这里的fdisk应该是format disk的意思,而cfdisk的c前缀是使用了ncurses库中的c,使用这库之后用户可以看到菜单项,可以使用方向键,快捷键等操作,用户界面更加友好些。fdisk的功能就是对一块物理磁盘进行分区管理,这个分区是更为通用的一个层次,它面向的使用者是BIOS,我们直观的感觉就是它真正是跨越了操作系统,比方说我们可以在一块磁盘上安装linux系统,也可以按照windows系统,这些系统可以在同一个磁盘共存。由于不同操作系统通常使用自己私有的“官方”文件系统,例如windows的ntfs,linux的extN系列,所以这个分区也是可以不理解操作文件系统的。分出来的区可以支持任意的文件系统,甚至不创建文件系统也可以。
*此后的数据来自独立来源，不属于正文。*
-- ==== Sys2Proof/Laws/State.lean ====
section
/-!
SUPPORT. One lemma per field and update, true by rfl: what an update of a named part of the state leaves alone.
-/
namespace Sys2Proof.Machine

@[simp] theorem updTeam_turns (s : State) (t : TeamId) (f : Team → Team) : (updTeam s t f).turns = s.turns := rfl
@[simp] theorem updTeam_focus (s : State) (t : TeamId) (f : Team → Team) : (updTeam s t f).focus = s.focus := rfl
@[simp] theorem updTeam_pulse (s : State) (t : TeamId) (f : Team → Team) : (updTeam s t f).pulse = s.pulse := rfl
@[simp] theorem updTeam_draws (s : State) (t : TeamId) (f : Team → Team) : (updTeam s t f).draws = s.draws := rfl
@[simp] theorem updTeam_pkgid (s : State) (t : TeamId) (f : Team → Team) : (updTeam s t f).pkgid = s.pkgid := rfl
@[simp] theorem updTeam_m (s : State) (t : TeamId) (f : Team → Team) : (updTeam s t f).m = s.m := rfl
@[simp] theorem updTeam_arrivals (s : State) (t : TeamId) (f : Team → Team) : (updTeam s t f).arrivals = s.arrivals := rfl
@[simp] theorem updTeam_winNo (s : State) (t : TeamId) (f : Team → Team) : (updTeam s t f).winNo = s.winNo := rfl
@[simp] theorem updTeam_drains (s : State) (t : TeamId) (f : Team → Team) : (updTeam s t f).drains = s.drains := rfl
@[simp] theorem updTeam_epi (s : State) (t : TeamId) (f : Team → Team) : (updTeam s t f).epi = s.epi := rfl
@[simp] theorem updTeam_tasks (s : State) (t : TeamId) (f : Team → Team) : (updTeam s t f).tasks = s.tasks := rfl
@[simp] theorem updTeam_taskNo (s : State) (t : TeamId) (f : Team → Team) : (updTeam s t f).taskNo = s.taskNo := rfl
@[simp] theorem updTeam_parts (s : State) (t : TeamId) (f : Team → Team) : (updTeam s t f).parts = s.parts := rfl
@[simp] theorem updTeam_fwq (s : State) (t : TeamId) (f : Team → Team) : (updTeam s t f).fwq = s.fwq := rfl
@[simp] theorem updTeam_freezes (s : State) (t : TeamId) (f : Team → Team) : (updTeam s t f).freezes = s.freezes := rfl
@[simp] theorem updTeam_logs (s : State) (t : TeamId) (f : Team → Team) : (updTeam s t f).logs = s.logs := rfl
@[simp] theorem updTeam_faults (s : State) (t : TeamId) (f : Team → Team) : (updTeam s t f).faults = s.faults := rfl
@[simp] theorem updTeam_msis (s : State) (t : TeamId) (f : Team → Team) : (updTeam s t f).msis = s.msis := rfl
@[simp] theorem updTeam_forwarded (s : State) (t : TeamId) (f : Team → Team) : (updTeam s t f).forwarded = s.forwarded := rfl
@[simp] theorem updTeam_grids (s : State) (t : TeamId) (f : Team → Team) : (updTeam s t f).grids = s.grids := rfl
@[simp] theorem updTeam_gridNo (s : State) (t : TeamId) (f : Team → Team) : (updTeam s t f).gridNo = s.gridNo := rfl
@[simp] theorem updTeam_gangs (s : State) (t : TeamId) (f : Team → Team) : (updTeam s t f).gangs = s.gangs := rfl
@[simp] theorem updTeam_gangNo (s : State) (t : TeamId) (f : Team → Team) : (updTeam s t f).gangNo = s.gangNo := rfl
@[simp] theorem updTeam_conts (s : State) (t : TeamId) (f : Team → Team) : (updTeam s t f).conts = s.conts := rfl
@[simp] theorem updTeam_contNo (s : State) (t : TeamId) (f : Team → Team) : (updTeam s t f).contNo = s.contNo := rfl
@[simp] theorem updTeam_decs (s : State) (t : TeamId) (f : Team → Team) : (updTeam s t f).decs = s.decs := rfl
@[simp] theorem updTeam_groups (s : State) (t : TeamId) (f : Team → Team) : (updTeam s t f).groups = s.groups := rfl
@[simp] theorem updTeam_link (s : State) (t : TeamId) (f : Team → Team) : (updTeam s t f).link = s.link := rfl
@[simp] theorem updTeam_boot (s : State) (t : TeamId) (f : Team → Team) : (updTeam s t f).boot = s.boot := rfl

@[simp] theorem updSwarm_turns (s : State) (t : TeamId) (n : Nat) (f : Swarm → Swarm) : (updSwarm s t n f).turns = s.turns := rfl
@[simp] theorem updSwarm_focus (s : State) (t : TeamId) (n : Nat) (f : Swarm → Swarm) : (updSwarm s t n f).focus = s.focus := rfl
@[simp] theorem updSwarm_pulse (s : State) (t : TeamId) (n : Nat) (f : Swarm → Swarm) : (updSwarm s t n f).pulse = s.pulse := rfl
@[simp] theorem updSwarm_draws (s : State) (t : TeamId) (n : Nat) (f : Swarm → Swarm) : (updSwarm s t n f).draws = s.draws := rfl
@[simp] theorem updSwarm_pkgid (s : State) (t : TeamId) (n : Nat) (f : Swarm → Swarm) : (updSwarm s t n f).pkgid = s.pkgid := rfl
@[simp] theorem updSwarm_m (s : State) (t : TeamId) (n : Nat) (f : Swarm → Swarm) : (updSwarm s t n f).m = s.m := rfl
@[simp] theorem updSwarm_arrivals (s : State) (t : TeamId) (n : Nat) (f : Swarm → Swarm) : (updSwarm s t n f).arrivals = s.arrivals := rfl
@[simp] theorem updSwarm_winNo (s : State) (t : TeamId) (n : Nat) (f : Swarm → Swarm) : (updSwarm s t n f).winNo = s.winNo := rfl
@[simp] theorem updSwarm_drains (s : State) (t : TeamId) (n : Nat) (f : Swarm → Swarm) : (updSwarm s t n f).drains = s.drains := rfl
@[simp] theorem updSwarm_epi (s : State) (t : TeamId) (n : Nat) (f : Swarm → Swarm) : (updSwarm s t n f).epi = s.epi := rfl
@[simp] theorem updSwarm_tasks (s : State) (t : TeamId) (n : Nat) (f : Swarm → Swarm) : (updSwarm s t n f).tasks = s.tasks := rfl
@[simp] theorem updSwarm_taskNo (s : State) (t : TeamId) (n : Nat) (f : Swarm → Swarm) : (updSwarm s t n f).taskNo = s.taskNo := rfl
@[simp] theorem updSwarm_parts (s : State) (t : TeamId) (n : Nat) (f : Swarm → Swarm) : (updSwarm s t n f).parts = s.parts := rfl
@[simp] theorem updSwarm_fwq (s : State) (t : TeamId) (n : Nat) (f : Swarm → Swarm) : (updSwarm s t n f).fwq = s.fwq := rfl
@[simp] theorem updSwarm_freezes (s : State) (t : TeamId) (n : Nat) (f : Swarm → Swarm) : (updSwarm s t n f).freezes = s.freezes := rfl
@[simp] theorem updSwarm_logs (s : State) (t : TeamId) (n : Nat) (f : Swarm → Swarm) : (updSwarm s t n f).logs = s.logs := rfl
@[simp] theorem updSwarm_faults (s : State) (t : TeamId) (n : Nat) (f : Swarm → Swarm) : (updSwarm s t n f).faults = s.faults := rfl
@[simp] theorem updSwarm_msis (s : State) (t : TeamId) (n : Nat) (f : Swarm → Swarm) : (updSwarm s t n f).msis = s.msis := rfl
@[simp] theorem updSwarm_forwarded (s : State) (t : TeamId) (n : Nat) (f : Swarm → Swarm) : (updSwarm s t n f).forwarded = s.forwarded := rfl
@[simp] theorem updSwarm_grids (s : State) (t : TeamId) (n : Nat) (f : Swarm → Swarm) : (updSwarm s t n f).grids = s.grids := rfl
@[simp] theorem updSwarm_gridNo (s : State) (t : TeamId) (n : Nat) (f : Swarm → Swarm) : (updSwarm s t n f).gridNo = s.gridNo := rfl
@[simp] theorem updSwarm_gangs (s : State) (t : TeamId) (n : Nat) (f : Swarm → Swarm) : (updSwarm s t n f).gangs = s.gangs := rfl
@[simp] theorem updSwarm_gangNo (s : State) (t : TeamId) (n : Nat) (f : Swarm → Swarm) : (updSwarm s t n f).gangNo = s.gangNo := rfl
@[simp] theorem updSwarm_conts (s : State) (t : TeamId) (n : Nat) (f : Swarm → Swarm) : (updSwarm s t n f).conts = s.conts := rfl
@[simp] theorem updSwarm_contNo (s : State) (t : TeamId) (n : Nat) (f : Swarm → Swarm) : (updSwarm s t n f).contNo = s.contNo := rfl
@[simp] theorem updSwarm_decs (s : State) (t : TeamId) (n : Nat) (f : Swarm → Swarm) : (updSwarm s t n f).decs = s.decs := rfl
@[simp] theorem updSwarm_groups (s : State) (t : TeamId) (n : Nat) (f : Swarm → Swarm) : (updSwarm s t n f).groups = s.groups := rfl
@[simp] theorem updSwarm_link (s : State) (t : TeamId) (n : Nat) (f : Swarm → Swarm) : (updSwarm s t n f).link = s.link := rfl
@[simp] theorem updSwarm_boot (s : State) (t : TeamId) (n : Nat) (f : Swarm → Swarm) : (updSwarm s t n f).boot = s.boot := rfl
我看了下cfdisk的代码,感觉里面的代码注释没有内核的注释清楚,虽然两者的功能相似,所以下面对于磁盘分区表的格式解析以内核代码为例子。只是 cfdisk毕竟是一个用户态程序,它的输出更加的自由,调用也更加方便,所以看下它提供的相对比较友好的输出内容,下面是我的虚拟机系统中cfdisk /dev/sda的输出内容。这里看到最后两个分区,前一个为20G左右,也就是最初创建虚拟机时的磁盘容量,最后的10G是后来追加之后通过cfdisk添加的逻辑分区。这里比较感兴趣的是,这个地方的cfdisk是如何知道不同分区的文件系统类型的,例如它识别出了ext4和swap这种linux文件系统类型。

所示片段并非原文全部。